FDA Lifts Clinical Hold on Neurizon's ALS Drug, Clearing Path for Human Trials

The U.S. Food and Drug Administration (FDA) has lifted a clinical hold on Neurizon's investigational drug for amyotrophic lateral sclerosis (ALS), paving the way for human trials to begin. The decision, announced by the Melbourne-based biotech company on Monday, marks a significant milestone in the development of NUZ-001, a potential treatment for ALS and other neurodegenerative diseases.

Clinical Hold Lifted After Preclinical Data Review

The FDA initially placed a hold on Neurizon's Investigational New Drug (IND) application for NUZ-001 in February, citing the need for additional preclinical animal exposure studies. The company stressed that no safety issues had been identified with the drug at that time.

In response to the FDA's request, Neurizon conducted new preclinical studies in rats and dogs, submitting a clinical hold complete response letter in July. Despite the company's expectation of a response within 30 days, the FDA informed Neurizon in August that a decision would be delayed until October 3rd.
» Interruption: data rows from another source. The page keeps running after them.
-- ==== Sys2Proof/Machine/SpinCore.lean ====
section
/-! DEFINITION. The Spindle's stores and arithmetic (R29 to R36, R50 to R63, R70, R71): gangs and the shares of their
members, tiles, the accumulator file, output blocks, the streamed operand, exact products and ordered sums. -/
namespace Sys2Proof.Machine

/-! ## Units: one Spindle or a gang (R70, R71) -/

/-- The Spindles that run a command in lockstep: their physical slots in member order, deep or wide, the width W that
every member presents. -/
structure SpinUnit where
  ms   : List Nat
  deep : Bool
  w    : Nat
  deriving DecidableEq, Repr

/-- The unit that presented slot `q` belongs to: itself, or its whole gang. -/
def unitAt (s : State) (f q : Nat) : SpinUnit :=
  let n := (physOf s f q).getD q
  let p := 2 ^ s.get (Reg.FRM_SPDn_SHAPE_GANG_SIZE f n)
  let ms := ((List.range p).map (fun i => q - q % p + i)).filterMap (physOf s f)
  ⟨ms, s.on (Reg.FRM_SPDn_SHAPE_GANG_DEEP f n), ms.foldl (fun a m => min a (s.get (Reg.FRM_SPDn_SHAPE_WIDTH f m))) 128⟩

def SpinUnit.size (u : SpinUnit) : Nat := u.ms.length
def SpinUnit.leader (u : SpinUnit) : Nat := u.ms.headD 0
/-- The columns of one issue. -/
def SpinUnit.cols (u : SpinUnit) : Nat := if u.deep then u.w else u.size * u.w

/-- Of `total` items dealt out in turns of `w` to `p` members, how many member `i` holds. -/
def shareOf (total p w i : Nat) : Nat := total / (p * w) * w + min w (total % (p * w) - i * w)

/-- The member that holds item `x`, and its place there. -/
def dealt (p w x : Nat) : Nat × Nat := if p ≤ 1 then (0, x) else ((x / w) % p, x / (p * w) * w + x % w)

/-- How many items member `i` of a unit holds where the unit deals them out. -/
def shared (p w total i : Nat) : Nat := if p ≤ 1 then total else shareOf total p w i

/-! ## Tiles (R53, R67) -/

/-- The rows that a deep gang deals out at a time. -/
def deepRows (t : Nat) : Nat := if etyWidth t = 4 then 128 else 64

/-- Bytes of a 32 × 32 block (R53). -/
def blockBytes (t : Nat) : Nat := if etyWidth t = 4 then 512 else if etyWidth t = 16 then 2048 else 1024

/-- Blocks of a K × N tile. -/
def tileBlocks (k n : Nat) : Nat := ((k + 31) / 32) * ((n + 31) / 32)

/-- The element slot of (k, n) in a tile of N columns (R53). -/
def slotAt (nn k n : Nat) : Nat := ((k / 32) * ((nn + 31) / 32) + n / 32) * 1024 + (k % 32) * 32 + n % 32

/-- Block scales of a K × N tile (R67). -/
def tileScales (sty sdim k n : Nat) : Nat :=
  let b := styBlock sty
  if sty = 0 then 0 else if sdim = 0 then (k + b - 1) / b * n else k * ((n + b - 1) / b)

/-- The index of the scale of (k, n) (R67). -/
def scaleAt (sty sdim nn k n : Nat) : Nat :=
  let b := styBlock sty
  if sdim = 0 then k / b * nn + n else k * ((nn + b - 1) / b) + n / b

/-- A tile of a unit: the members' records and the whole tile's rows and columns. -/
structure TileView where
  u    : SpinUnit
  recs : List TileRec
  k    : Nat
  n    : Nat
  deriving DecidableEq, Repr

def TileRec.empty : TileRec := ⟨0, 0, 0, 0, 0, false, 0, 0, 0⟩

/-- The record that gives a tile its types. -/
def TileView.head (t : TileView) : TileRec := t.recs.headD TileRec.empty

/-- The tile that the members' records describe. -/
def viewOf (u : SpinUnit) (rs : List TileRec) : TileView :=
  let sum (g : TileRec → Nat) : Nat := rs.foldl (fun a r => a + g r) 0
  let r0 := rs.headD TileRec.empty
  ⟨u, rs, if u.deep then sum (·.k) else r0.k, if u.deep then r0.n else sum (·.n)⟩

/-- The tile under handle `h`; none where a member's handle is empty. -/
def tileAt (s : State) (f : Nat) (u : SpinUnit) (h : Nat) : Option TileView :=
  let rs := u.ms.filterMap (fun m => sget none (s.spin f m).tiles h)
  if rs.length = u.size ∧ rs ≠ [] then some (viewOf u rs) else none

/-- The member that holds element (k, n) of a tile of type `t`, and the element's place in its share. -/
def elemHome (u : SpinUnit) (t k n : Nat) : Nat × Nat × Nat :=
  if u.deep then (let (i, k') := dealt u.size (deepRows t) k; (i, k', n))
  else (let (i, n') := dealt u.size u.w n; (i, k, n'))

/-- The code in a slot of the stationary buffer (R21, R53). -/
def slotGet (b : Sparse Byte) (r : TileRec) (k n : Nat) : Nat :=
  let sl := slotAt r.n k n
  match etyWidth r.ety with
  | 4 => (sget 0 b (r.bofs + sl / 2)).toNat / 16 ^ (sl % 2) % 16
  | 16 => (sget 0 b (r.bofs + 2 * sl)).toNat + 256 * (sget 0 b (r.bofs + 2 * sl + 1)).toNat
  | w => (sget 0 b (r.bofs + sl)).toNat % 2 ^ w

/-- Write a code into a slot of the stationary buffer. -/
def slotSet (b : Sparse Byte) (r : TileRec) (k n c : Nat) : Sparse Byte :=
  let sl := slotAt r.n k n
  match etyWidth r.ety with
  | 4 =>
    let o := (sget 0 b (r.bofs + sl / 2)).toNat
    let x := if sl % 2 = 0 then o / 16 * 16 + c % 16 else o % 16 + 16 * (c % 16)
    sput 0 b (r.bofs + sl / 2) (BitVec.ofNat 8 x)
  | 16 => sputList 0 b (r.bofs + 2 * sl) (toLE 2 c)
  | _ => sput 0 b (r.bofs + sl) (BitVec.ofNat 8 c)

/-- The value of stationary element (k, n), its block scale applied; the scale bytes of a gang's tile are dealt out one
by one. -/
def tileVal (s : State) (f : Nat) (t : TileView) (k n : Nat) : Val :=
  let (i, k', n') := elemHome t.u t.head.ety k n
  let r := t.recs[i]?.getD TileRec.empty
  let m := t.u.ms[i]?.getD 0
  let c := slotGet (s.spin f m).buf r k' n'
  if r.sty = 0 then etyVal r.ety c
  else
    let x := scaleAt r.sty r.sdim t.n k n
    let ms := t.u.ms[x % t.u.size]?.getD 0
    let sc := sget 0 (s.spin f ms).scl (r.sofs + x / t.u.size)
    scaledVal r.sty r.ety sc.toNat c

/-- A frozen tile is resident in a Spindle (R76). -/
def frozenAt (s : State) (f n : Nat) : Bool :=
  (s.spin f n).tiles.any (fun (_, r) => match r with | some r => r.frozen | none => false)

/-- The queue of a physical Spindle slot (R66): that of the slot it presents; queue 8 of a spare that presents none. -/
def spdQueue (s : State) (f n : Nat) : Option Nat :=
  if s.on (Reg.FRM_SPDn_SHAPE_RETIRED f n) then none
  else if s.get (Reg.FRM_SPDn_SHAPE_SLOT f n) < 8 then some (s.get (Reg.FRM_SPDn_SHAPE_SLOT f n))
  else if n = 8 then some 8
  else none

/-- The commands in an engine queue (R137): those that wait and those executing, with the passes of a reduce segment that no CONFIRM
has made final. -/
def spdDepth (s : State) (f n : Nat) : Nat :=
  match spdQueue s f n with
  | some q => min 64 ((s.queue f q).words.length + (s.queue f q).ran.length + (s.spin f n).open_.length)
  | none => 0

/-- FRM_SPDn_STATE as it reads (Table 3-6). A command that has executed and not completed is in the queue (R137), and a retired Spindle
has none (DEDUCED, assumption 62). -/
def spdState (s : State) (f n : Nat) : Nat :=
  let hs := (List.range 4).foldl (fun a h => a + (if (sget none (s.spin f n).tiles h).isSome then 2 ^ h else 0)) 0
  256 * spdDepth s f n + 16 * b2n (frozenAt s f n) + hs

/-! ## The accumulator file and output blocks (R55, R67) -/

/-- Entries of the accumulator file. -/
def accWords : Nat := 65536

/-- The members that hold output entries: a wide gang's every member, a deep gang's last (Table 3-5). -/
def holders (u : SpinUnit) : List Nat := if u.deep then u.ms.drop (u.size - 1) else u.ms

/-- The width of the output block at holder `i`, for a block of `m` columns. -/
def heldCols (u : SpinUnit) (m i : Nat) : Nat := if u.deep then m else shared u.size u.w m i

/-- The Spindle and the index of entry (t, col) in a block of `m` columns. -/
def entryAt (u : SpinUnit) (m t col : Nat) : Nat × Nat :=
  if u.deep then ((holders u).headD 0, t * m + col)
  else
    let (i, c) := dealt u.size u.w col
    (u.ms[i]?.getD 0, t * heldCols u m i + c)

/-- The words that a block of T × M takes at its largest holder. -/
def blockWords (u : SpinUnit) (t m : Nat) (two : Bool) : Nat :=
  (if two then 2 else 1) * t * ((List.range u.size).foldl (fun a i => max a (heldCols u m i)) 0)

def accGet (s : State) (f n a : Nat) : W32 := sget 0 (s.spin f n).acc a
def accSet (s : State) (f n a : Nat) (v : W32) : State :=
  s.setSpin f n { s.spin f n with acc := sput 0 (s.spin f n).acc a v }

/-- The entries (t, col) of a block in order. -/
def entries (t m : Nat) : List (Nat × Nat) := (List.range t).flatMap (fun a => (List.range m).map (fun b => (a, b)))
Neurizon attributed the extended timeline to broader issues affecting the FDA, including agency-wide restructuring and staffing reductions resulting from recent administrative reforms. These changes have reportedly impacted the FDA's ability to maintain timely review cycles.

HEALEY ALS Platform Trial Integration

With the clinical hold now lifted, NUZ-001 is set to enter clinical trials as part of the HEALEY ALS Platform Trial. This privately funded, adaptive trial hosted by Massachusetts General Hospital aims to study potential therapies for ALS.
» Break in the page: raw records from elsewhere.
-- ==== Sys2Proof/Machine/RingPort.lean ====
section
/-! DEFINITION. The ring ports of the slots: which beats a port takes into its buffer (R83, R89, R92, R102), how the run of a pass
leaves it, and how partial blocks land (R95, R97, R103). -/
namespace Sys2Proof.Machine

/-- The physical slot an error of queue `q` names. -/
def physIdx (s : State) (f q : Nat) : Nat := (physOf s f q).getD q

/-- An error of physical Spindle `n` in a command of queue `q` ends the task (Table 17-3): 2 ECC, 3 decode rejection, 4 element-type
mismatch, 5 gang command to a slot not ganged. A word of no task is dropped. -/
def spinErrAt (s : State) (f q n cause : Nat) : State :=
  let s := s.taskErr { sev := 1, unit := 1, cause := cause, index := 16 * f + n, task := s.qTask f q, d0 := spdState s f n,
                       stamp := s.timeOf f }
  let x := s.queue f q
  s.setQueue f q { x with words := x.words.drop 1 }

/-- An error of the Spindle that queue `q` feeds. -/
def spinErr (s : State) (f q cause : Nat) : State := spinErrAt s f q (physIdx s f q) cause

/-! ## Which beats a port takes -/

/-- Beats that a port buffers (R83). -/
def portDepth : Nat := 4

/-- The slot's port on ring `z` serves it itself: the slot is presented, and no gang is led by another slot (R89). -/
def portSlot (s : State) (i : Nat) : Option (Nat × Nat × Nat) :=
  let f := idxFrame i
  let q := idxSlot i
  match physOf s f q with
  | some n =>
    if s.get (Reg.FRM_SPDn_SHAPE_GANG_SIZE f n) = 0 ∨ s.on (Reg.FRM_SPDn_SHAPE_GANG_LEADER f n) then some (f, q, n) else none
  | none => none

/-- The SID and PART that a sampled selector holds for ring `z`. -/
def selSid (sel z : Nat) : Nat := if z = 0 then bits sel 7 0 else bits sel 23 16
def selPart (sel z : Nat) : Nat := if z = 0 then bits sel 15 8 else bits sel 31 24

/-- The beat is of the stream a selector names (R89). -/
def selMatches (sel z : Nat) (b : Beat) : Bool := selSid sel z ≠ 0 && selSid sel z = b.sid && selPart sel z = b.part

/-- The run that a port holds is whole. -/
def runWhole (l : List Beat) : Bool :=
  match l with
  | [] => false
  | b :: bs => runLength (markEty b) (markSty b) (markC64 b) (markCount b) ≤ bs.length

/-- A mark of a re-sent run that a re-run of this slot waits for, of the selector which that pass sampled (R102). -/
def redoWanted (s : State) (f q n z : Nat) (b : Beat) : Bool :=
  (match (s.spin f n).retry, (s.queue f q).words with
    | some r, w :: _ => spSrc w = z && selMatches (((s.spin f n).sel).getD 0) z b && r.seq = b.seq && r.n = b.n
    | _, _ => false) ||
  (s.spin f n).open_.any (fun o => spSrc o.word = z && selMatches o.sel z b && o.run = b.seq && o.due = some b.n)

/-- What a port does with a beat that reached its stage: it is no destination, it has no room or no pass for it, it finds a protocol
violation, it takes the beat which also goes on, or it takes it and nothing goes on. -/
inductive Taken where
  | pass
  | hold
  | error
  | also (p : RingPort)
  | only (p : RingPort)

/-- The port takes a beat into its buffer where that has room. -/
def RingPort.push (p : RingPort) (b : Beat) : Taken :=
  if p.buf.length < portDepth then .also { p with buf := p.buf ++ [b] } else .hold

/-- A port and an operand or mark beat (R83, R92, R102). -/
def takeOperandBeat (s : State) (z i : Nat) (b : Beat) : Taken :=
  match portSlot s i with
  | none => .pass
  | some (f, q, n) =>
    let p := s.rport z i
    let l := p.run ++ p.buf
    if b.redo then
      if b.kind = 2 then (if redoWanted s f q n z b then (if l.isEmpty then p.push b else .hold) else .pass)
      else
        match l with
        | m :: _ => if m.redo && m.sid = b.sid && m.part = b.part && !runWhole l then p.push b else .pass
        | [] => .pass
    else if selMatches (((s.spin f n).sel).getD (selOf s f n)) z b = false then .pass
    else
      let reads : Bool := match (s.queue f q).words with
        | w :: _ => (wOp w = 0x11 || wOp w = 0x12) && spSrc w = z && (s.spin f n).sel.isSome && (s.spin f n).retry.isNone
        | [] => false
      match l with
      | [] => if reads = false then .hold else if b.kind = 2 then p.push b else .also p
      | m :: _ =>
        if reads = false ∨ m.redo ∨ runWhole l then .hold
        else if b.kind = 2 then .error
        else p.push b

/-- The buffered beats of a run move on into the pass that reads it, up to the end of the run. -/
def fillRun (run buf : List Beat) : List Beat × List Beat :=
  match buf with
  | [] => (run, [])
  | b :: r => if b.kind = 1 || runWhole run then (run, b :: r) else fillRun (run ++ [b]) r

/-- A pass takes what its port buffers. -/
def drainPort (s : State) (z i : Nat) : State :=
  let p := s.rport z i
  let (a, b) := fillRun p.run p.buf
  s.setRport z i { p with run := a, buf := b }

/-- A port and a partial beat: it is a beat of the member's selector, or of a re-run block that a pass waits for (R95, R103). -/
def takePartialBeat (s : State) (z i : Nat) (b : Beat) : Taken :=
  match portSlot s i with
  | none => .pass
  | some (f, _, n) =>
    let p := s.rport z i
    let mine : Bool :=
      if b.redo then (s.spin f n).open_.any (fun o => selMatches o.sel z b) || selMatches (selOf s f n) z b
      else selMatches (selOf s f n) z b
    if mine = false then .pass
    else if p.buf.length < portDepth then .only { p with buf := p.buf ++ [b] }
    else .hold

/-! ## Landing (R95, R97, R103) -/

/-- The entries (first, how many) that a waiting word reads or writes. -/
def wordRange (s : State) (f : Nat) (u : SpinUnit) (w : Nat) : Option (Nat × Nat) :=
  match wOp w with
  | 0x11 =>
    (tileAt s f u (wHandle w)).map (fun tv => (1024 * spAcc w, blockWords u (spT w) (if spTrans w then tv.k else tv.n) (spTwo w)))
  | 0x13 => (blockAt s f u (spAcc w)).map (fun b => (1024 * spAcc w, blockWords u b.t b.m b.two))
  | _ => none

/-- The first waiting INIT = RING pass whose block has not landed, with the words before it. -/
def landWord (ws : List Nat) (skip : Nat) (before : List Nat) : Option (Nat × List Nat) :=
  match ws with
  | [] => none
  | w :: r =>
    if wOp w = 0x11 ∧ spInit w = 2 then (match skip with | 0 => some (w, before) | k + 1 => landWord r k (w :: before))
    else landWord r skip (w :: before)

/-- The entries that a partial beat holds. -/
def beatWords (b : Beat) : List W32 := (List.range 64).map (fun e => BitVec.ofNat 32 (leAt b.data (4 * e) 4))

/-- The places of `n` entries of a block of `m` columns at region `base`, from entry `e` on. -/
def landPlaces (u : SpinUnit) (base m e n : Nat) : List (Nat × Nat) :=
  (List.range n).map (fun k => let (h, i) := entryAt u m ((e + k) / m) ((e + k) % m); (h, 1024 * base + i))

/-- Entries written where they land; none where one would lie beyond the accumulator file (R55, R97). -/
def landWords (s : State) (f : Nat) (ps : List (Nat × Nat)) (vs : List W32) : Option State :=
  if ps.any (fun p => accWords ≤ p.2) then none
  else some ((ps.zip vs).foldl (fun s ((n, a), v) => accSet s f n a v) s)

/-- What the oldest partial beat of a port's buffer does: it waits, it has landed, it breaks the protocol, or its block overruns the
accumulator file. -/
inductive Landing where
  | wait
  | done (s : State)
  | proto
  | over

/-- The block that is landing at a port ends with `e` entries brought. -/
def endBlock (p : RingPort) (base m e : Nat) (ovf : Bool) : RingPort :=
  { p with full := p.full ++ [ovf], got := 0, ovf := false, inSeq := (p.inSeq + 1) % 65536, past := some (base, m, e) }

/-- A beat of the block that the waiting pass `w` starts from. -/
def landNext (s : State) (z i f q : Nat) (u : SpinUnit) (b : Beat) : Landing :=
  let p := s.rport z i
  match landWord (s.queue f q).words p.full.length [] with
  | none => .wait
  | some (w, before) =>
    match tileAt s f u (wHandle w) with
    | none => .wait
    | some tv =>
      let m := if spTrans w then tv.k else tv.n
      let t := spT w
      if before.any (fun x => match wordRange s f u x with
          | some (lo, len) => meets lo len (1024 * spAcc w) (blockWords u t m false)
          | none => false) then .wait
      else
        match landWords s f (landPlaces u (spAcc w) m p.got (min 64 (t * m - p.got))) (beatWords b) with
        | none => .over
        | some s =>
          let ovf := p.ovf || b.ovf
          if t * m ≤ p.got + 64 then .done (startPass (s.setRport z i (endBlock p (spAcc w) m (p.got + 64) ovf)) f q)
          else .done (s.setRport z i { p with got := p.got + 64, ovf := ovf })

/-- The block that is landing is shorter than its pass expects, and the next one has begun: it counts as landed whole, in silence (R97;
DEDUCED, assumption 61). -/
def cutShort (s : State) (z i f q : Nat) (u : SpinUnit) : State :=
  let p := s.rport z i
  match landWord (s.queue f q).words p.full.length [] with
  | none => s
  | some (w, _) =>
    match tileAt s f u (wHandle w) with
    | none => s
    | some tv => s.setRport z i (endBlock p (spAcc w) (if spTrans w then tv.k else tv.n) p.got p.ovf)

/-- The oldest partial beat of a port (R95): of the block that is landing; of a re-run block (R103), which lands in the fourth region;
of the block before, which was larger than its pass expected, beyond that block (R97; DEDUCED, assumption 61); or of the block after
one that was smaller. Any other SEQ breaks the protocol. -/
def landBeat (s : State) (z i f q n : Nat) (b : Beat) : Landing :=
  let p := s.rport z i
  let u := unitAt s f q
  if b.redo then
    match (s.spin f n).open_.find? (fun o => selMatches o.sel z b && o.seq = b.seq && spInit o.word = 2) with
    | none => .wait
    | some o =>
      let sz := spT o.word * (let tv := viewOf u o.tile; if spTrans o.word then tv.k else tv.n)
      if o.due ≠ some b.n ∨ sz ≤ p.reland.length then .wait
      else .done (s.setRport z i { p with reland := (p.reland ++ beatWords b).take sz, reovf := p.reovf || b.ovf })
  else if b.seq = p.inSeq then landNext s z i f q u b
  else if p.got ≠ 0 ∧ b.seq = (p.inSeq + 1) % 65536 then landNext (cutShort s z i f q u) z i f q u b
  else
    match p.past with
    | some (base, m, e) =>
      if p.got = 0 ∧ (b.seq + 1) % 65536 = p.inSeq then
        match landWords s f (landPlaces u base m e 64) (beatWords b) with
        | none => .over
        | some s => .done (s.setRport z i { p with past := some (base, m, e + 64) })
      else .proto
    | none => .proto

/-- The partial beats that a port buffers land, the oldest first, as far as they can. -/
def landPort (s : State) (z i fuel : Nat) : State :=
  match fuel with
  | 0 => s
  | k + 1 =>
    match portSlot s i, (s.rport z i).buf with
    | some (f, q, n), b :: r =>
      if b.kind ≠ 1 then s
      else
        match landBeat s z i f q n b with
        | .wait => s
        | .done t => landPort (t.setRport z i { t.rport z i with buf := r }) z i k
        | .proto => segError s z i 3
        | .over => spinErr (s.setRport z i { s.rport z i with buf := r }) f q 3
    | _, _ => s

end Sys2Proof.Machine
end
Neurizon expects Mass General Hospital to file a protocol amendment to its IND as part of the HEALEY trial, with patient enrollment targeted to begin in the fourth quarter of 2025. The integration into the HEALEY trial represents a significant step forward for NUZ-001, potentially accelerating its development process.

Challenges in ALS Drug Development

The inclusion of NUZ-001 in the HEALEY ALS Platform Trial comes against a backdrop of challenging developments in ALS drug research. Since its inception in 2020, the HEALEY trial has seen several setbacks, mirroring the broader difficulties faced in developing effective treatments for ALS.

Notable failures within the HEALEY trial include investigational drugs from Denali, AbbVie, and Calico. To date, only two companies participating in HEALEY - Prilenia Therapeutics and Clene - have managed to produce sufficient positive biomarker data to advance their molecules to further stages of development.

These challenges underscore the complexity of ALS as a disease target and highlight the potential significance of Neurizon's progress with NUZ-001. As the drug moves into human trials, it joins a select group of candidates that have overcome initial regulatory hurdles in the pursuit of an effective ALS treatment.